- VHS cover
- Directed by: Liz Holzman; Rusty Mills; Tom Ruegger;
- Screenplay by: Tom Ruegger; Nick DuBois; Earl Kress; Kevin Hopps; Charles M. Howell IV; Randy Rogel;
- Story by: Tom Ruegger
- Based on: Animaniacs by Tom Ruegger
- Produced by: Liz Holzman; Rusty Mills; Tom Ruegger;
- Starring: Jess Harnell; Tress MacNeille; Rob Paulsen; Paxton Whitehead; Maurice LaMarche; Sherri Stoner; Nathan Ruegger; Nancy Cartwright; Frank Welker; John Mariano; Chick Vennera; Bernadette Peters; Ben Stein;
- Narrated by: Tom Bodett
- Edited by: John Carnochan; Tim Hill;
- Music by: Richard Stone; Steven Bernstein; Julie Bernstein; Gordon Goodwin; Tim Kelly;
- Production companies: Warner Bros. Animation; Amblin Entertainment;
- Distributed by: Warner Home Video
- Release date: December 21, 1999;
- Running time: 80 minutes
- Country: United States
- Language: English

= Wakko's Wish =

1999 direct-to-video animated film

Wakko's Wish (also known as Animaniacs: Wakko's Wish and originally titled as Wakko's Wakko Wish) is a 1999 American animated musical comedy-adventure fantasy direct-to-video film based on the 1993–1998 animated series Animaniacs, and serves as the series finale related to the show before the 2020 revival of the series. It relocates all of the Animaniacs characters to a quasi-19th century fairy tale world and portrays their race to find the wishing star that will grant them a wish.

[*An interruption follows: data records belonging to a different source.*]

-- ==== Sys2Proof/Machine/Flags.lean ====
section
/-! DEFINITION. The STATUS and CTRL words, the result codes and the interrupt output, all computed from the state
(10_state.md R34, R40; 60_exceptions.md R171, R183). -/

namespace Sys2Proof.Machine

open Sys2Proof

/-- The number of a result code in STATUS bits 11:8 (R171). -/
def ErrCode.code : ErrCode → BitVec 4
  | .ok => 0x0#4
  | .illegalCmd => 0x1#4
  | .sequence => 0x2#4
  | .lenOverflow => 0x3#4
  | .noDigest => 0x4#4
  | .modZero => 0x5#4
  | .keyInvalid => 0x6#4
  | .invalidSignature => 0x7#4

/-- STATUS, from bit 31 down (R40). -/
def statusWord (s : State) : Word :=
  0#20 ++ s.err ++ 0#2 ++ BitVec.ofBool s.verifyOk ++ BitVec.ofBool s.digestValid ++ BitVec.ofBool s.shaActive
    ++ BitVec.ofBool s.werr ++ BitVec.ofBool s.done ++ BitVec.ofBool s.busy

/-- CTRL: IE in bit 0, the rest reads 0 (R34). -/
def ctrlWord (s : State) : Word := 0#31 ++ BitVec.ofBool s.ie

/-- The level of the interrupt output, `CTRL.IE & STATUS.DONE` at all times (R183). -/
def irq (s : State) : Bool := s.ie && s.done

end Sys2Proof.Machine
end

The film was first released on VHS by Warner Home Video on December 21, 1999. It contains 10 original songs and features a majority of the voice cast reprising their respective roles from the TV show.

==Plot==
In the town of Acme Falls within the kingdom of Warnerstock, all the people (including the mime) live happily together. However, upon the death of their beloved king, William the Good, Warnerstock enters a state of civil war. Taking advantage of the situation, the neighboring kingdom of Ticktockia, led by King Salazar the Pushy, takes over Warnerstock, and makes all its people poor and miserable due to overtaxing. Three siblings, Yakko, Wakko, and Dot Warner, are particularly broke, as Dot needs an operation. Wakko finds work in another town to pay for it, but Taxman Plotz takes his pay—a ha'penny—from him for "taxes".

Wakko, saddened about Dot's illness and finding no other choice, wishes upon a star. A fairy falls from the star and explains that Wakko had just chosen the only wishing star in the sky. The star itself falls shortly after in the mountains and the fairy tells Wakko that whoever touches the star gets one wish. The following morning, the siblings tell the whole town about the star in their excitement, and all rush towards the glow in the mountains. King Salazar finds out about the star, orders Plotz and Ralph to stop the Warners from reaching the star alive, and orders his troops, led by the Captain of the Guard, to secure it.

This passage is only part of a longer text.